BRISTOL, Tenn. – The Cameo Theatre annex resembled a giant yard sale Tuesday, as organizers prepared to shut the doors on a decade of drama and arts education.
From audio equipment, stage props, costumes and shelving to woodworking tools, cabinets, folding chairs and some 3,500 donated auto hubcaps, left to the theater by the estate of a supporter, everything must go, said Kenneth Hill, president of the nonprofit organization that owns the annex.
“We have a contract to sell the annex and must have everything out by the end of the month,” Hill said by phone Tuesday. “We haven’t closed on it yet, but are trying to sell off the inventory from 10 years of arts camps.”
A public sale has been scheduled Thursday, Friday and Saturday at the annex, a one-story brick building at 700 State St.
Items also fill the stage inside the theater, which is on the Virginia side of town.
Twana Meade, of Sullins Academy, walked quickly through the stacks of items Tuesday afternoon.
“We’re going to look at their choir risers and some other things. We just wanted to see what was available and see if there was anything we could use,” Meade said.
Joan Pardue said she helped organize the items and came back to see what would be sold.
The Appalachian Educational Communications Corp., which operates a local Christian radio station, owns both the annex and theater. The arts and music camps ended three years ago, when funding dried up, Hill said.
“It’s unfortunate, but there just was no money to continue,” Hill said. “This is a very difficult thing – especially for our folks who operated the outreach for the youngsters. We wish we could have continued.”
For a decade, the organization operated summer and winter camps for young people, presented film festivals and live musical performances. A combination of rising insurance costs and declining donations doomed that portion of the operation.
“We didn’t operate with grants or endowments. We operated on donations – primarily from individuals. When people’s discretionary income is not as great, you don’t cut out essentials, you cut out what you give excess to. And we didn’t have the wherewithal to continue,” Hill said.
He declined to disclose who plans to buy the 8,000-square-foot annex and what the building’s future might hold.

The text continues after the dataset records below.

-- ==== Sys2Proof/Machine/Mover.lean ====
section
/-! DEFINITION. The Dolly movers (06_signal_engines, R151 to R154). -/
namespace Sys2Proof.Machine
open Reg

/-- Mover states (DLM_STAT). -/
def vIDLE : Nat := 0
def vBUSY : Nat := 1
def vHALTED : Nat := 2

/-- The status ALIGN, added for this block (R151). -/
def stALIGN : Nat := 8

/-- A word of a mover's descriptor ring. -/
def Dev.ringWord (d : Dev) (n w : Nat) : Word := SMap.at 0 d.se.ring (n * 128 + w)
def Dev.setRingWord (d : Dev) (n w : Nat) (v : Word) : Dev :=
  { d with se := { d.se with ring := SMap.set 0 d.se.ring (n * 128 + w) v } }

/-- The 32 bytes of descriptor `i` as one number, byte 0 lowest (Table SE-13). -/
def Dev.descriptor (d : Dev) (n i : Nat) : Nat :=
  ((List.range 8).map (fun k => (d.ringWord n (i * 8 + k)).toNat * 2 ^ (32 * k))).sum

def descField (x lo w : Nat) : Nat := x / 2 ^ lo % 2 ^ w
def descLen (x : Nat) : Nat := descField x 0 13
def descSrcSpace (x : Nat) : Nat := descField x 16 4
def descDstSpace (x : Nat) : Nat := descField x 20 4
def descSrc (x : Nat) : Nat := descField x 32 40
def descDst (x : Nat) : Nat := descField x 72 40
def descAfter (x : Nat) : Nat := descField x 128 64
def descEvent (x : Nat) : Bool := descField x 24 1 == 1

/-- Are the reserved fields zero? STATUS [7:4] is one of them. -/
def descReservedZero (x : Nat) : Bool :=
  descField x 13 3 == 0 && descField x 25 7 == 0 && descField x 116 12 == 0 && descField x 192 64 == 0

/-- The size of a space (Table SE-14). -/
def spaceSize (s : Nat) : Nat := if s = 0 then 2 ^ 38 else if s = 1 then 262144 else if s = 2 then 65536 else 32768

/-- Does a range lie in its space? A DRAM address is a 40-bit one of R26. -/
def inSpace (s a len : Nat) : Bool :=
  if s = 0 then decide (dramOfs a + len ≤ spaceSize 0) else decide (a + len ≤ spaceSize s)

/-- The checks of R151 in their order; `assigned`: a bridge data channel is assigned to the mover. -/
def descCheck (x : Nat) (assigned : Bool) : Option Nat :=
  let s := descSrcSpace x
  let t := descDstSpace x
  let len := descLen x
  if len = 0 then some stDONE
  else if 3 < s || 3 < t || !descReservedZero x || s == 2 || s == 3 || (s == 0 && t == 0) || ((s == 0 || t == 0) && !assigned) then
    some stACCESS
  else if len % 128 != 0 || descSrc x % 128 != 0 || descDst x % 128 != 0 then some stALIGN
  else if 4096 < len || !inSpace s (descSrc x) len || !inSpace t (descDst x) len then some stLENGTH
  else none

/-- A descriptor ends: STATUS in it and in LAST, HEAD advances, and what its status raises (R152, R153). -/
def Dev.descEnd (d : Dev) (n st : Nat) : Dev :=
  let h := d.rf (DLM_STAT_HEAD n)
  let x := d.descriptor n h
  let w := d.ringWord n (h * 8 + 3)
  let d := d.setRingWord n (h * 8 + 3) (fieldSet 16 8 st w)
  let d := { d with se := { d.se with move := SMap.set none d.se.move n none } }
  let d := ((d.wf (DLM_STAT_LAST n) st).wf (DLM_STAT_HEAD n) ((h + 1) % 16)).wf (DLM_STAT_STATE n) vIDLE
  let d := if descEvent x && d.bit (DLM_CTL_EVT_EN n) then d.evPulse (128 + n) else d
  if st = stDONE then
    (((d.on (DLM_STAT_DONE n)).inc (DLM_CNT_DONE_COUNT n)).inc (CSH_ENGn_MVDONE_COUNT n))
  else
    let d := d.on (DLM_STAT_ERR n)
    if st = stPOISON then
      ((d.wf (DLM_STAT_STATE n) vHALTED).on (DLM_STAT_HALT n)).log 0x19 0x02 .error [n, h, descSrcSpace x, 0, 0]
    else if st = stABORT then d
    else d.log 0x19 0x01 .warn [n, h, st, 0, 0]

/-- Read a scratchpad block into the staging buffer; `errs`: the elements whose code finds an error, and whether it is
uncorrectable. None where a word is poisoned. -/
def Dev.stageSpad (d : Dev) (n a len : Nat) (errs : SMap Bool) : Option (List Byte) × Dev :=
  let es := (List.range (len / 4)).map (fun i => a / 4 + i)
  let d := es.foldl (fun d e =>
    match errs.find? (fun p => p.1 == e) with
    | some (_, true) => d.seUe n 0 e
    | some (_, false) => d.seCe n 0 e
    | none => d) d
  if es.any (fun e => (d.spadElem n e).p || errs.any (fun p => p.1 == e && p.2)) then (none, d)
  else (some (es.flatMap (fun e => leBytes 4 (d.spadElem n e).v.toNat)), d)

/-- The source read whole: its bytes, or the status that ends the descriptor. -/
def Dev.descRead (d : Dev) (n x : Nat) (errs : SMap Bool) (envs : List SectorEnv) (back : CacheBack) : (Nat ⊕ List Byte) × Dev :=
  if descSrcSpace x = 0 then
    let ofs := dramOfs (descSrc x)
    match d.requestBar 0 ofs (descLen x) with
    | some d => (.inl stACCESS, d)
    | none =>
      let (r, d1) := d.rangeRead ofs (descLen x) 3 envs
      if r.timeout then (.inl stTIMEOUT, d1.cacheKeep d)
      else if r.bad then (.inl stPOISON, d1.cachesBack back)
      else (.inr r.bytes, d1.cachesBack back)
  else
    match d.stageSpad n (descSrc x) (descLen x) errs with
    | (some b, d) => (.inr b, d)
    | (none, d) => (.inl stPOISON, d)

/-- The mover and its engine's group: up and clocked. -/
def Dev.moverLive (d : Dev) (n : Nat) : Bool := d.domainUp (19 + n / 16) && !d.engineIsolated n && d.clocked (DLM_CTL n)

/-- The descriptor at HEAD starts (R151): checked in order, and its block read whole into the staging buffer (R152). -/
def execDescriptorStart (n : Fin 64) (assigned : Bool) (errs : SMap Bool) (envs : List SectorEnv) (back : CacheBack)
    (s : State) : Out :=
  s.act (fun d =>
    let h := d.rf (DLM_STAT_HEAD n)
    let x := d.descriptor n h
    if !d.moverLive n || !d.bit (DLM_CTL_EN n) || d.rf (DLM_STAT_STATE n) != vIDLE || h == d.rf (DLM_TAIL_TAIL n) ||
        decide (d.slate < descAfter x) then d
    else match descCheck x assigned with
      | some st => d.descEnd n st
      | none =>
        match d.descRead n x errs envs back with
        | (.inl st, d) => d.descEnd n st
        | (.inr b, d) =>
          { d with se := { d.se with move := SMap.set none d.se.move n (some b) } }.wf (DLM_STAT_STATE n) vBUSY)

/-- Write the staged block to an engine memory. -/
def Dev.moveOut (d : Dev) (n space a : Nat) (b : List Byte) : Dev :=
  (List.range (b.length / 4)).foldl (fun d i =>
    let w : Word := BitVec.ofNat 32 (leNat (bytesAt b (4 * i) 4))
    let e := a / 4 + i
    if space = 1 then d.setSpad n e { v := w, p := false }
    else d.ramExtWrite n (if space = 2 then .coefficient else .program) e w) d

/-- The descriptor in service writes its whole destination and ends (R152, R153). -/
def execDescriptorComplete (n : Fin 64) (envs : List SectorEnv) (back : CacheBack) (s : State) : Out :=
  s.act (fun d =>
    if !d.moverLive n then d else
    match SMap.at none d.se.move n with
    | none => d
    | some b =>
      let x := d.descriptor n (d.rf (DLM_STAT_HEAD n))
      if descDstSpace x = 0 then
        let ofs := dramOfs (descDst x)
        match d.requestBar 0 ofs b.length with
        | some d => d.descEnd n stACCESS
        | none =>
          let (st, d) := d.mpeWrite ofs b false envs
          (d.cachesBack back).descEnd n st
      else (d.moveOut n (descDstSpace x) (descDst x) b).descEnd n stDONE)

def execDlmTailWrite (_rq : Requester) (n : Fin 64) (v : Word) (s : State) : Out :=
  s.busWrite (DLM_TAIL n) (fun d => d.plainWrite (DLM_TAIL n) v)

/-- A write of DLM_CTL: RESUME leaves HALTED (R153). -/
def Dev.dlmCtlWrite (d : Dev) (n : Nat) (v : Word) : Dev :=
  let d := d.plainWrite (DLM_CTL n) v
  if v.getLsbD 1 && d.rf (DLM_STAT_STATE n) == vHALTED then d.wf (DLM_STAT_STATE n) vIDLE else d

def execMoverResume (_rq : Requester) (n : Fin 64) (v : Word) (s : State) : Out :=
  s.busWrite (DLM_CTL n) (fun d => d.dlmCtlWrite n (v ||| 2))

/-- The mover of an engine whose group goes off: a descriptor in service ends with ABORT (Table SE-18). -/
def Dev.moverAbort (d : Dev) (n : Nat) : Dev := if d.rf (DLM_STAT_STATE n) = vBUSY then d.descEnd n stABORT else d

end Sys2Proof.Machine
end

Christina Blevins, executive director of Believe in Bristol’s Main Street program, also declined to discuss specifics, but said she is “very excited” and that it will be “great” for downtown.
Across State Street, the nearly 10,000-square-foot art-deco theater remains on the market and currently has an $875,000 asking price. A previous appraisal fixed its value at $1.25 million, but city property records place the value at $195,600.
“There is moderate interest,” real estate agent Wally Boyd said of the building. “I’ve had several very interested parties, but nothing has happened yet. The major complaint has been a lack of parking – that seemed to be the dagger a couple of times.”
A new roof and other improvements were made to the theater in the past year, Boyd said.
The Cameo was established as a vaudeville theatre – primarily attracting audiences and performers from the passenger trains that regularly stopped in the Twin City. It was used as a movie theater in the years that followed and the asking price includes an antique movie projector. The nonprofit organization acquired the theater in 1995.
Blevins wasn’t optimistic about the prospects for finding a buyer.
“We think it would be great to get someone in there to do a movie theater – maybe old movies, black and white, something cool,” Blevins said. “But right now, I don’t foresee that property going for what they’re asking.”While people reminisce about the Cameo, the downtown group doesn’t consider it a significant part of their revitalization efforts, Blevins said.
“The Cameo would have been more important if it still had the historic value, but when they [previous owners] changed the facade in the late 50s or early 60s, they diminished its [historic] value. Had they not, it would have been something spectacular,” Blevins said.
Because of those changes, the Cameo is listed as a non-contributing building to the downtown’s inclusion on the National Register of Historic Places.
Built in 1925, the Cameo predated the historic 1927 Bristol Sessions country music recordings by two years and the nearby Paramount Center for the Arts by six. It is among the 20 oldest theaters in Virginia, according to the League of Historic American Theatres.
The sale is scheduled from 9 a.m. to 1 p.m. Thursday and Friday and from 8 a.m. until noon Saturday.